Obsolete accounting question

Obsolete because now paper checks are processed by the electronic “check truncation” system (which also largely did away with check kiting). But back when checks took some days to officially clear was it the practice for retail businesses to classify checks as immediate income, or treat them as accounts receivable?

Most would classify it as income, with a separate item, “bad debt expense” being created for those which bounced.

Correct, it would be posted to the GL assuming that it is going to clear, and an adjustment made later if it did not.

Just verified this with m’lady, who does this (accounting) for a living. She notes that this assumes you are using accrual accounting. Cash accounting, it’s income only when it clears.

This literally may be the first time I answered a FQ…

Bad Debt Expense is still in use today, you use it to write off receivables that you never expect to see (for example an invoice that’s a year past due).

If a check bounced, I would assume cash would be credited while accounts receivable is debited, because you still expect the debt to be paid. You’d inform the client that the check bounced and expect them to rectify their mistake, at which point you could debit cash and credit AR again.

Only once the client made it clear that they would not honor the debt would you write off the invoice as bad debt expense, and this would be true whether they wrote a bad check or simply never paid their bill.

Eta: I guess I am thinking more of the situation where a company invoices customers for large amounts, rather than something like people paying for groceries with checks. That was pretty much extinct by my time.

What would the grocery store do if your check bounced?

Pretty much like you said, credit cash and debit A/R, then attempt to track you down and get payment.

Most businesses will also attempt to add an insufficient funds (NSF) fee (which is on top of the bank NSF fee), so there will be additional postings for that. That typically wouldn’t be posted to income.

Really? I would think it would be a major headache to try to track when each cheque cleared, unless you were a business with a small number of very large cheques - in which case that would be material. I would have guessed account for the day’s cheques received same cash from the register as income (cash sales, or in some businesses, against A/R from bills sent out), then attribute bounced cheques to “bad Cheques” as you are notified about them - hopefully not too many.

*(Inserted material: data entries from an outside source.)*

-- ==== Sys2Proof/Certificates/Slice0/Obligations.lean ====
section
/-! DEFINITION. What is claimed of the device: one statement for each family of commands and each rule about the whole machine.

A command of a mailbox is spoken of once it is `served`; `accepted` is the state in which its effect happens, and `answer` gives the
response. An event, a record or an access is spoken of under the conditions that give it its effect. -/

open Sys2Proof Sys2Proof.Machine

/-- The seat and identity commands have the effects of chapter 3. -/
def Obligations.SeatCommandsAnswer : Prop :=
  (∀ e s u, Serves Op.identifySeat e [] s u →
    exec (.identifySeat e) s = .next (answer e
      { body := .fields ([(1, e.seat), (1, ((u.seats.get e.seat).map.map (·.1)).getD 255), (1, ((u.seats.get e.seat).map.map (·.2)).getD 255),
                          (1, devState u), (4, activeVersion u)] ++ versionBitmaps ++
                         [(4, (u.seats.get e.seat).maxEntries), (4, (u.seats.get e.seat).maxFrames)]) } u)) ∧
  (∀ e low high s u, Serves Op.negotiateVersion e [] s u → low ≤ 0x0302 → 0x0302 ≤ high →
    exec (.negotiateVersion e low high) s =
      .next (answer e (.okFields ([(2, 0x0302)] ++ versionBitmaps)) (updSeat e.seat (fun t => { t with negVersion := 0x0302 }) u))) ∧
  (∀ e low high s u, Serves Op.negotiateVersion e [] s u → 0x0302 < low ∨ high < 0x0302 →
    exec (.negotiateVersion e low high) s = .next (answer e { status := .version, body := .fields ([(2, 0)] ++ versionBitmaps) } u)) ∧
  (∀ e log2 s u, Serves Op.setNoticeRing e [] s u →
    let t := updSeat e.seat (fun t => { t with noticeSet := false, noticeBase := 0, noticeLog2 := 0, noticeTail := 0, noticeHead := 0 }) u
    exec (.setNoticeRing e 0 log2) s = .next (answer e {} (flushNotices e.seat (t.seats.get e.seat).noticeHeld t))) ∧
  (∀ e base log2 s u, Serves Op.setNoticeRing e [] s u → base ≠ 0 → 6 ≤ log2 → log2 ≤ 12 → base % (32 * 2 ^ log2) = 0 →
    (regionAt u e.seat base (32 * 2 ^ log2)).isNone = false → meetsRing u e.seat base (32 * 2 ^ log2) = false →
    let t := updSeat e.seat (fun t => { t with noticeSet := true, noticeBase := base, noticeLog2 := log2, noticeTail := 0, noticeHead := 0 }) u
    exec (.setNoticeRing e base log2) s = .next (answer e {} (flushNotices e.seat (t.seats.get e.seat).noticeHeld t))) ∧
  (∀ e opid s u op, Serves Op.getOperation e [] s u → opOfId u e.seat opid = some op →
    exec (.getOperation e opid) s = .next (answer e (.okFields [(1, bit op.done.isSome), (2, (op.done.map Status.code).getD 0)]) u)) ∧
  (∀ e port clk s u, Serves Op.setPortConfig e [] s u → port ≤ 7 → clk ≤ 1 → (u.ports.get port).retired = false →
    exec (.setPortConfig e port clk) s = .next (answer e {} (updPort port (fun p => { p with clkModeNext := clk = 1 }) u))) ∧
  (∀ e seat port ld s u, Serves Op.mapSeat e [] s u → 0 < seat → seat ≤ 63 → port ≤ 7 → ld ≤ 15 → (u.seats.get seat).map = none →
    (u.lds.get (ldKey port ld)).alloc = 0 → seatOfLd u port ld = none → (u.ports.get port).retired = false →
    exec (.mapSeat e seat port ld) s = .next (answer e {}
      (updLd port ld (fun d => { d with cdatSeq := (d.cdatSeq + 1) % 2 ^ 32 }) (updSeat seat (fun t => { t with map := some (port, ld) }) u)))) ∧
  (∀ e opcode s, taken e s = true → 64 ≤ e.payloadLen → e.payloadLen = 64 + e.bodyLen → e.bodyLen ≤ 65472 →
    exec (.unsupportedOpcode e opcode) s = .next (answer e (.of .unsupported) (takeCmd e.seat opcode s)))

When I used to do the books in my Dad’s store, pre-computers, cheques were counted as cash at the end of the day, deposited with the bank with no distinction between cheque and cash, and recorded as such in the journal. I don’t think we were using accrual accounting.

Right, that’s why they’re posted as if they cleared immediately. You only deal with the exceptions.

You still are tracking when they clear through bank reconciliation - comparing the deposits and withdrawals in the bank statement to your GL - so you will catch ones that don’t clear. But reconciliation is easily automated to clear all the matches, so it isn’t onerous.